**TASK PROMPT**
The data that follows should be copied out exactly.

**SOURCE INFORMATION**
= Beginning of Section =

-- ==== Sys2Proof/Machine/State.lean ====
section
/-! DEFINITION. The state of the HX880 block, all of it plain data, and the state right after reset. -/

namespace Sys2Proof.Machine

/-- Why the block stops. -/
inductive Fault where
  /-- Raised by a meaning whose operand spells nothing its interface can carry (a quadrant above 3, a byte count the
  path does not have): no sender of the spec produces it. Safe: the model stops where the hardware has no such event. -/
  | illFormed
  deriving DecidableEq, Repr

/-- Why the model gives a command no meaning. -/
inductive Refusal where
  /-- Raised only by an arm of Dispatch.lean for a command not modelled yet. Safe. -/
  | notModelled (mnemonic : String)
  deriving DecidableEq, Repr

/-! ## Addressed buffers -/

/-- Bytes at addresses, in one canonical form: addresses strictly rising, no entry 0, what an unlisted address reads as
(log entry 5). -/
abbrev Memory := List Host.Cell

/-! ## Package, feeds, power and clocks (spec/02) -/

/-- One feed: the pins the HX880 drives and samples, and what R41 to R44 and R528 count. -/
structure Feed where
  /-- The EN output. -/
  en : Bool := false
  /-- The LO output. -/
  lo : Bool := true
  /-- PGOOD has been 1 without a break since EN last rose (R42). -/
  seen : Bool := false
  /-- AON time at which EN last rose. -/
  enAt : Nat := 0
  /-- Failed verifications in a row (R44). -/
  fails : Nat := 0
  /-- AON time from which the resync wait counts (R44). -/
  waitSince : Nat := 0
  /-- Enabled as active and waiting for its first PGOOD (R528). -/
  proving : Bool := false
  /-- AON time of the tick at which the feed became good (R41, R528). -/
  goodAt : Nat := 0
  deriving DecidableEq, Repr, Inhabited

/-- The power state of a cluster or a quadrant (R31, R32, R54). -/
inductive Gate where
  | awake
  /-- Entering the gated state; wake: a wake cause has arrived meanwhile. -/
  | entering (wake : Bool)
  | gated
  deriving DecidableEq, Repr, Inhabited

/-- Power, feeds, caps, thermal and gating state without a register of its own. -/
structure Pwr where
  feedA : Feed := {}
  feedB : Feed := {}
  /-- The POR_N pin. -/
  porN : Bool := true
  /-- The HOLDUP_OK pin. -/
  holdup : Bool := false
  /-- Both EN outputs stay 0 until this AON time after a cold reset by POR_N or COLD (R41). -/
  holdUntil : Nat := 0
  swapDueAt : Option Nat := none
  /-- AON time since which a due swap has waited (R47). -/
  swapWaitSince : Option Nat := none
  /-- AON time of event 1 of the running swap, and the feed ACTIVE at it (R48, R49). -/
  swapStart : Option (Nat × FeedId) := none
  /-- The power-loss draw limit of R50 is in force. -/
  drawLimited : Bool := false
  /-- Train-switched rails are up. -/
  rails : Bool := false
  /-- Sprint budget in ms (R56). -/
  budgetMs : Nat := 90000
  /-- The cap ramp in mW: from, to and the AON time it began (R57). -/
  capFrom : Nat := 360000
  capTo : Nat := 360000
  capSince : Nat := 0
  /-- AON time since which the estimate has stayed 5 W or more below the cap (R58). -/
  lowSince : Option Nat := none
  powerStep : Nat := 0
  /-- Thermal step of each quadrant and the AON time of its last fall (R59). -/
  thermStep : List Nat := [0, 0, 0, 0]
  thermFell : List (Option Nat) := [none, none, none, none]
  /-- Sensors whose reading has reached WARN_C and not fallen below it since. -/
  warned : List Nat := []
  /-- The THERMTRIP_N latch (R61). -/
  tripped : Bool := false
  /-- Gating of the 32 clusters (index 8q + k) and of the 4 quadrants, and the AON time each has been idle since. -/
  clusters : List Gate := List.replicate 32 .gated
  quads : List Gate := List.replicate 4 .gated
  /-- Clusters that work waits for while their quadrant is gated or entering (R32). -/
  wakeDue : List Nat := []
  clusterIdle : List Nat := List.replicate 32 0
  quadIdle : List Nat := List.replicate 4 0
  /-- Whether each cluster and quadrant had work at the last step. -/
  clusterBusy : List Bool := List.replicate 32 false
  quadBusy : List Bool := List.replicate 4 false
  deriving DecidableEq, Repr, Inhabited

= End of Section =

**ANSWER TO THE EXERCISE**
-- ==== Sys2Proof/Machine/State.lean ====
section
/-! DEFINITION. The state of the HX880 block, all of it plain data, and the state right after reset. -/

namespace Sys2Proof.Machine

/-- Why the block stops. -/
inductive Fault where
  /-- Raised by a meaning whose operand spells nothing its interface can carry (a quadrant above 3, a byte count the
  path does not have): no sender of the spec produces it. Safe: the model stops where the hardware has no such event. -/
  | illFormed
  deriving DecidableEq, Repr

/-- Why the model gives a command no meaning. -/
inductive Refusal where
  /-- Raised only by an arm of Dispatch.lean for a command not modelled yet. Safe. -/
  | notModelled (mnemonic : String)
  deriving DecidableEq, Repr

/-! ## Addressed buffers -/

/-- Bytes at addresses, in one canonical form: addresses strictly rising, no entry 0, what an unlisted address reads as
(log entry 5). -/
abbrev Memory := List Host.Cell

/-! ## Package, feeds, power and clocks (spec/02) -/

/-- One feed: the pins the HX880 drives and samples, and what R41 to R44 and R528 count. -/
structure Feed where
  /-- The EN output. -/
  en : Bool := false
  /-- The LO output. -/
  lo : Bool := true
  /-- PGOOD has been 1 without a break since EN last rose (R42). -/
  seen : Bool := false
  /-- AON time at which EN last rose. -/
  enAt : Nat := 0
  /-- Failed verifications in a row (R44). -/
  fails : Nat := 0
  /-- AON time from which the resync wait counts (R44). -/
  waitSince : Nat := 0
  /-- Enabled as active and waiting for its first PGOOD (R528). -/
  proving : Bool := false
  /-- AON time of the tick at which the feed became good (R41, R528). -/
  goodAt : Nat := 0
  deriving DecidableEq, Repr, Inhabited

/-- The power state of a cluster or a quadrant (R31, R32, R54). -/
inductive Gate where
  | awake
  /-- Entering the gated state; wake: a wake cause has arrived meanwhile. -/
  | entering (wake : Bool)
  | gated
  deriving DecidableEq, Repr, Inhabited

/-- Power, feeds, caps, thermal and gating state without a register of its own. -/
structure Pwr where
  feedA : Feed := {}
  feedB : Feed := {}
  /-- The POR_N pin. -/
  porN : Bool := true
  /-- The HOLDUP_OK pin. -/
  holdup : Bool := false
  /-- Both EN outputs stay 0 until this AON time after a cold reset by POR_N or COLD (R41). -/
  holdUntil : Nat := 0
  swapDueAt : Option Nat := none
  /-- AON time since which a due swap has waited (R47). -/
  swapWaitSince : Option Nat := none
  /-- AON time of event 1 of the running swap, and the feed ACTIVE at it (R48, R49). -/
  swapStart : Option (Nat × FeedId) := none
  /-- The power-loss draw limit of R50 is in force. -/
  drawLimited : Bool := false
  /-- Train-switched rails are up. -/
  rails : Bool := false
  /-- Sprint budget in ms (R56). -/
  budgetMs : Nat := 90000
  /-- The cap ramp in mW: from, to and the AON time it began (R57). -/
  capFrom : Nat := 360000
  capTo : Nat := 360000
  capSince : Nat := 0
  /-- AON time since which the estimate has stayed 5 W or more below the cap (R58). -/
  lowSince : Option Nat := none
  powerStep : Nat := 0
  /-- Thermal step of each quadrant and the AON time of its last fall (R59). -/
  thermStep : List Nat := [0, 0, 0, 0]
  thermFell : List (Option Nat) := [none, none, none, none]
  /-- Sensors whose reading has reached WARN_C and not fallen below it since. -/
  warned : List Nat := []
  /-- The THERMTRIP_N latch (R61). -/
  tripped : Bool := false
  /-- Gating of the 32 clusters (index 8q + k) and of the 4 quadrants, and the AON time each has been idle since. -/
  clusters : List Gate := List.replicate 32 .gated
  quads : List Gate := List.replicate 4 .gated
  /-- Clusters that work waits for while their quadrant is gated or entering (R32). -/
  wakeDue : List Nat := []
  clusterIdle : List Nat := List.replicate 32 0
  quadIdle : List Nat := List.replicate 4 0
  /-- Whether each cluster and quadrant had work at the last step. -/
  clusterBusy : List Bool := List.replicate 32 false
  quadBusy : List Bool := List.replicate 4 false
  deriving DecidableEq, Repr, Inhabited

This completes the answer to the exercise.